• _Saved data entries_:
##########
-- ==== Sys2Proof/Machine/Ieee.lean ====
section
/-!
DEFINITION. IEEE 754-2019 arithmetic of the vector engine in binary32 and binary64 (02 R36, R37;
05 R113). Every operation maps bit patterns to a bit pattern with the status flags it raises. The
format code `c` is 7 or 8; `ftz` is VEC.FTZ.
-/

namespace Sys2Proof.Machine

/-- A result with its flags. -/
abbrev FlagRes := Nat × BitVec 5

/-- Canonical quiet NaN of the precision (R36). -/
def qNan (c : Nat) : Nat := ((fmtP c).nanEnc).getD 0

/-- A subnormal pattern of the precision. -/
def isSubnormal (c bits : Nat) : Bool :=
  let f := fmtP c
  bitsOf bits (f.width - 2) f.p == 0 && bits % 2 ^ f.p != 0

/-- The operand of an arithmetic operation, flushed under VEC.FTZ (R37). -/
def operandVal (c : Nat) (ftz : Bool) (bits : Nat) : Val :=
  if ftz && isSubnormal c bits then .fin (bitOf bits ((fmtP c).width - 1)) 0 0
  else decodeElem c bits

/-- An arithmetic result flushed under VEC.FTZ (R37). -/
def flushRes (c : Nat) (ftz : Bool) (r : FlagRes) : FlagRes :=
  if ftz && isSubnormal c r.1 then
    (bit01 (bitOf r.1 ((fmtP c).width - 1)) * 2 ^ ((fmtP c).width - 1), r.2 ||| fUnderflow ||| fInexact)
  else r

/-- Rounds num / den × 2^q, non-zero, to the precision. -/
def roundTo (c : Nat) (rm : RoundMode) (ftz neg : Bool) (num den : Nat) (q : Int) : FlagRes :=
  let r := convertRat c rm false neg num den q 0
  flushRes c ftz (r.bits, r.flags)

/-- A signed zero or a finite exact value as a result. -/
def finRes (c : Nat) (rm : RoundMode) (ftz neg : Bool) (m : Nat) (e : Int) : FlagRes :=
  if m = 0 then (encodeFin c neg 0 0, 0) else roundTo c rm ftz neg m 1 e

/-- The NaN result of an operation whose operands hold a NaN: invalid for a signalling one (R36). -/
def nanRes (c : Nat) (ops : List Nat) : FlagRes :=
  (qNan c, if ops.any (isSignalling c) then fInvalid else 0)

def invalidRes (c : Nat) : FlagRes := (qNan c, fInvalid)

/-- The exact sum of two finite values as sign, magnitude and exponent; an exact zero from operands
of unequal sign is −0 under RD only. -/
def addFin (rm : RoundMode) (an : Bool) (am : Nat) (ae : Int) (bn : Bool) (bm : Nat) (be : Int) :
    Bool × Nat × Int :=
  let e := min ae be
  let sa : Int := (am * 2 ^ (ae - e).toNat : Nat)
  let sb : Int := (bm * 2 ^ (be - e).toNat : Nat)
  let s := (if an then -sa else sa) + (if bn then -sb else sb)
  if s = 0 then (if an = bn then an else decide (rm = .rd), 0, 0)
  else (decide (s < 0), s.natAbs, e)

def fAdd (c : Nat) (rm : RoundMode) (ftz : Bool) (a b : Nat) : FlagRes :=
  match operandVal c ftz a, operandVal c ftz b with
  | .nan, _ => nanRes c [a, b]
  | _, .nan => nanRes c [a, b]
  | .inf s, .inf t => if s = t then (encodeInf c s, 0) else invalidRes c
  | .inf s, .fin _ _ _ => (encodeInf c s, 0)
  | .fin _ _ _, .inf t => (encodeInf c t, 0)
  | .fin s m e, .fin t n f =>
    let r := addFin rm s m e t n f
    finRes c rm ftz r.1 r.2.1 r.2.2

/-- The pattern with its sign bit inverted (VNEG, R36). -/
def fNeg (c bits : Nat) : Nat :=
  let w := (fmtP c).width
  if bitOf bits (w - 1) then bits - 2 ^ (w - 1) else bits + 2 ^ (w - 1)

/-- The pattern with its sign bit cleared (VABS, R36). -/
def fAbs (c bits : Nat) : Nat := bits % 2 ^ ((fmtP c).width - 1)

/-- The pattern of `a` with the sign bit of `b` (VCOPYSIGN, R36). -/
def fCopySign (c a b : Nat) : Nat :=
  let w := (fmtP c).width
  fAbs c a + bit01 (bitOf b (w - 1)) * 2 ^ (w - 1)

/-- a − b. A NaN operand keeps its kind under negation, so the signalling test stands. -/
def fSub (c : Nat) (rm : RoundMode) (ftz : Bool) (a b : Nat) : FlagRes := fAdd c rm ftz a (fNeg c b)

def fMul (c : Nat) (rm : RoundMode) (ftz : Bool) (a b : Nat) : FlagRes :=
  match operandVal c ftz a, operandVal c ftz b with
  | .nan, _ => nanRes c [a, b]
  | _, .nan => nanRes c [a, b]
  | x, y => match Val.mul x y with
    | .nan => invalidRes c
    | .inf s => (encodeInf c s, 0)
    | .fin s m e => finRes c rm ftz s m e

/-- a × b + d, rounded once (R36: 0 × ∞ raises invalid even with a quiet NaN addend). -/
def fFma (c : Nat) (rm : RoundMode) (ftz : Bool) (a b d : Nat) : FlagRes :=
  let x := operandVal c ftz a
  let y := operandVal c ftz b
  let z := operandVal c ftz d
  if x.isNan || y.isNan then nanRes c [a, b, d]
  else match Val.mul x y, z with
    | .nan, _ => invalidRes c
    | _, .nan => nanRes c [a, b, d]
    | .inf s, .inf t => if s = t then (encodeInf c s, 0) else invalidRes c
    | .inf s, .fin _ _ _ => (encodeInf c s, 0)
    | .fin _ _ _, .inf t => (encodeInf c t, 0)
    | .fin s m e, .fin t n f =>
      let r := addFin rm s m e t n f
      finRes c rm ftz r.1 r.2.1 r.2.2

def fDiv (c : Nat) (rm : RoundMode) (ftz : Bool) (a b : Nat) : FlagRes :=
  match operandVal c ftz a, operandVal c ftz b with
  | .nan, _ => nanRes c [a, b]
  | _, .nan => nanRes c [a, b]
  | .inf _, .inf _ => invalidRes c
  | .inf s, .fin t _ _ => (encodeInf c (s != t), 0)
  | .fin s _ _, .inf t => (encodeFin c (s != t) 0 0, 0)
  | .fin s m e, .fin t n f =>
    if n = 0 then (if m = 0 then invalidRes c else (encodeInf c (s != t), fDivZero))
    else if m = 0 then (encodeFin c (s != t) 0 0, 0)
    else roundTo c rm ftz (s != t) m n (e - f)

/-- Square root of m × 2^e, m > 0, as (number, exponent): the root cut to 140 bits or more with a
last bit that says whether it was cut. -/
def sqrtCut (m : Nat) (e : Int) : Nat × Int :=
  let odd := e % 2 ≠ 0
  let m1 := (if odd then 2 * m else m) * 2 ^ 280
  let e1 := if odd then e - 1 else e
  let r := isqrt m1
  (2 * r + bit01 (r * r != m1), e1 / 2 - 141)

def fSqrt (c : Nat) (rm : RoundMode) (ftz : Bool) (a : Nat) : FlagRes :=
  match operandVal c ftz a with
  | .nan => nanRes c [a]
  | .inf s => if s then invalidRes c else (encodeInf c false, 0)
  | .fin s m e =>
    if m = 0 then (encodeFin c s 0 0, 0)
    else if s then invalidRes c
    else let r := sqrtCut m e; roundTo c rm ftz false r.1 1 r.2

/-- rcp of R113. -/
def fRcp (c : Nat) (rm : RoundMode) (ftz : Bool) (a : Nat) : FlagRes :=
  match operandVal c ftz a with
  | .nan => nanRes c [a]
  | .inf s => (encodeFin c s 0 0, 0)
  | .fin s m e =>
    if m = 0 then (encodeInf c s, fDivZero) else roundTo c rm ftz s 1 m (-e)

/-- rsqrt of R113. -/
def fRsqrt (c : Nat) (rm : RoundMode) (ftz : Bool) (a : Nat) : FlagRes :=
  match operandVal c ftz a with
  | .nan => nanRes c [a]
  | .inf s => if s then invalidRes c else (encodeFin c false 0 0, 0)
  | .fin s m e =>
    if m = 0 then (encodeInf c s, fDivZero)
    else if s then invalidRes c
    else
      let odd := e % 2 ≠ 0
      let m1 := if odd then 2 * m else m
      let e1 := if odd then e - 1 else e
      let top := 2 ^ 500
      let r := isqrt (top / m1)
      let exact := r * r * m1 == top
      roundTo c rm ftz false (2 * r + bit01 (!exact)) 1 (-(e1 / 2) - 251)

/-- Whether a < b for patterns that are not NaN, with −0 < +0 (IEEE 754-2019 minimum). -/
def totalLt (c a b : Nat) : Bool :=
  let x := decodeElem c a
  let y := decodeElem c b
  if x.isZero && y.isZero then bitOf a ((fmtP c).width - 1) && !bitOf b ((fmtP c).width - 1)
  else x.le y && !y.le x

def isNanBits (c a : Nat) : Bool := (decodeElem c a).isNan

/-- minimum and maximum (VMIN, VMAX); `mx` selects the maximum. -/
def fMinMax (c : Nat) (mx : Bool) (a b : Nat) : FlagRes :=
  if isNanBits c a || isNanBits c b then nanRes c [a, b]
  else (if (if mx then totalLt c a b else totalLt c b a) then b else a, 0)

/-- minimumNumber and maximumNumber (R36). -/
def fMinMaxNum (c : Nat) (mx : Bool) (a b : Nat) : FlagRes :=
  let fl : BitVec 5 := if isSignalling c a || isSignalling c b then fInvalid else 0
  if isNanBits c a && isNanBits c b then (qNan c, fl)
  else if isNanBits c a then (b, fl)
  else if isNanBits c b then (a, fl)
  else (if (if mx then totalLt c a b else totalLt c b a) then b else a, 0)

/-- Quiet compare (VCMP). -/
def fCmp (c : Nat) (cond : Cond) (a b : Nat) : Bool × BitVec 5 :=
  let x := decodeElem c a
  let y := decodeElem c b
  let un := x.isNan || y.isNan
  let r := match cond with
    | .eq => x.le y && y.le x
    | .ne => !(x.le y && y.le x)
    | .lt => x.le y && !y.le x
    | .le => x.le y
    | .un => un
  (r, if isSignalling c a || isSignalling c b then fInvalid else 0)

end Sys2Proof.Machine
end

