-- ==== Sys2Proof/Machine/DeckOps.lean ====
section
/-!
DEFINITION. The deck's atomic operations on a line (11 R263 to R266, R246), shared by ATOMIC, SCATTER,
SPAN_ADD, glue-ups and remote requests.
-/

namespace Sys2Proof.Machine

/-- Whether value and index pair (x, i) beats pair (y, k) (R69): NaN wins, then the larger or smaller
value, then the lowest index. -/
def beats (big : Bool) (x : Val) (i : Int) (y : Val) (k : Int) : Bool :=
  if x.isNan || y.isNan then (if x.isNan && y.isNan then decide (i < k) else x.isNan)
  else if Val.le x y && Val.le y x then decide (i < k)
  else if big then Val.le y x else Val.le x y

/-- The winner of two 64-bit pairs (R126). -/
def pairWin (big : Bool) (t v : Nat) : Nat :=
  if beats big (decodeElem 7 (v % 2 ^ 32)) (ofTwos 32 (v / 2 ^ 32)) (decodeElem 7 (t % 2 ^ 32)) (ofTwos 32 (t / 2 ^ 32))
  then v else t

/-- The new value of an integer or pair operation of `w` bytes (R263): target t, operand v, compare c. -/
def atomicNew (op : AtomicOp) (w t v c : Nat) : Nat :=
  let m := 2 ^ (8 * w)
  match op with
  | .iadd => (t + v) % m
  | .iadds => min (t + v) (m - 1)
  | .ior => t ||| v
  | .iandn => t - (t &&& v)
  | .swap => v
  | .cas => if t = c then v else t
  | .maxi => pairWin true t v
  | .mini => pairWin false t v
  | _ => t

/-- Widths that an operation allows (R263). -/
def atomicWidths : AtomicOp → List Nat
  | .ld => [4, 8, 16, 32, 64]
  | .st => [64]
  | .iadd | .iadds | .ior | .iandn => [4, 8]
  | .swap | .cas => [4, 8, 16]
  | .maxi | .mini => [8]
  | .sadd | .sinit => [32]

/-- Why a deck operation fails. -/
inductive DeckFail where
  | operand
  | slot
  | mismatch
  | poison
  deriving DecidableEq, Repr

/-- One operation with its operands. An SADD's operand is a span record, an SINIT's the record to write. -/
structure DeckOp where
  op : AtomicOp
  width : Nat
  opnd : Nat := 0
  cmp : Nat := 0
  bmask : Nat := 0
  deriving DecidableEq, Repr

/-- Bytes that a mask selects replaced (R263, ST). -/
def maskBytes : Nat → List Byte → List Byte → List Byte
  | mask, b :: bs, n :: ns => (if mask % 2 = 1 then n else b) :: maskBytes (mask / 2) bs ns
  | _, bs, _ => bs

/-- An SADD into a target record (R265): the record, and whether the 128-bit sum overflowed. -/
def saddRec (t x : SpanRec) : Except DeckFail (SpanRec × Bool) :=
  if !t.valid then .error .slot
  else if t.rslot ≠ x.rslot ∨ t.anchor ≠ x.anchor then .error .mismatch
  else
    let s := t.i + x.i
    .ok ({ t with
      i := s
      sticky := t.sticky.or x.sticky
      count := (t.count + x.count) % 2 ^ 44
      eobs := maxExp t.eobs x.eobs }, decide (s < -(2 : Int) ^ 127) || decide ((2 : Int) ^ 127 ≤ s))

/-- An operation at byte `off` of a line: the old value, the line after it, and an overflow of R265. -/
def lineAct (a : DeckOp) (off : Nat) (line : List Byte) : Except DeckFail (Nat × List Byte × Bool) :=
  if a.width = 0 ∨ off % a.width ≠ 0 ∨ 64 < off + a.width then .error .operand
  else
    let t := leAt line off a.width
    match a.op with
    | .ld => .ok (t, line, false)
    | .st => .ok (0, maskBytes a.bmask line (leBytes 64 a.opnd), false)
    | .sinit => .ok (0, putLe line off 32 a.opnd, false)
    | .sadd =>
      (match saddRec (parseSpan (leBytes 32 t)) (parseSpan (leBytes 32 a.opnd)) with
       | .error e => .error e
       | .ok (r, ovf) => .ok (0, putLe line off 32 (ofLe (packSpan r)), ovf))
    | _ => .ok (t, putLe line off a.width (atomicNew a.op a.width t a.opnd a.cmp), false)

/-- DECK_SPAN: the record's line is poisoned and the operation completes (R265). -/
def spanOverflow (ctx : Nat) (host : Bool) (line slot : Nat) (d : Dev) : Dev :=
  poisonLine host line (raise deckSpan (unitCluster (homeDeck d.hbmc host line)) (some ctx) line slot d)

/-- An operation at a physical address, served by the line's home deck: the old value. A poisoned line fails
it and stays poisoned (R246). -/
def deckAct (ctx : Nat) (host : Bool) (pa : Nat) (a : DeckOp) (d : Dev) : Except DeckFail (Nat × Dev) :=
  let line := lineOf pa
  if linePoisoned d host line then .error .poison
  else
    match lineAct a (pa % 64) (readMem d host line 64) with
    | .error e => .error e
    | .ok (old, bs, ovf) =>
      let d := if a.op = .ld then d else writeMem host line bs d
      .ok (old, if ovf then spanOverflow ctx host line (parseSpan (leBytes 32 a.opnd)).rslot d else d)

/-- An operation at a device-virtual address: the old value, the region it wrote, and the state. The inner
result is the deck's answer. -/
def vAct (u ctx : Nat) (va : Int) (a : DeckOp) (d : Dev) : Except Stop (Except DeckFail (Nat × Region) × Dev) :=
  match xlate u ctx (a.op != .ld) va d with
  | .error e => .error e
  | .ok (host, pa, _, d) =>
    match deckVisit host pa a.width d with
    | .error e => .error e
    | .ok d' =>
      let d := if host then hostReadDone ctx d pa a.width d' else d'
      match deckAct ctx host pa a d with
      | .error e => .ok (.error e, d)
      | .ok (old, d) => .ok (.ok (old, Region.mem host pa a.width), d)

/-- The span record that SINIT writes for a reduction (R266), or the class with which it fails. -/
def sinitRec (slot : Nat) (r : Red) : Except Nat SpanRec :=
  if !r.resolved then .error spanUnresolved
  else if r.path = 3 then .error spanMismatch
  else .ok { anchor := r.l, valid := true, rslot := slot }

end Sys2Proof.Machine
end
##########
• _TASK GOAL_: Find and copy each line above that includes the string "fInvalid".

• _EXERCISE ANSWER_:
  (qNan c, if ops.any (isSignalling c) then fInvalid else 0)
def invalidRes (c : Nat) : FlagRes := (qNan c, fInvalid)
  let fl : BitVec 5 := if isSignalling c a || isSignalling c b then fInvalid else 0
  (r, if isSignalling c a || isSignalling c b then fInvalid else 0)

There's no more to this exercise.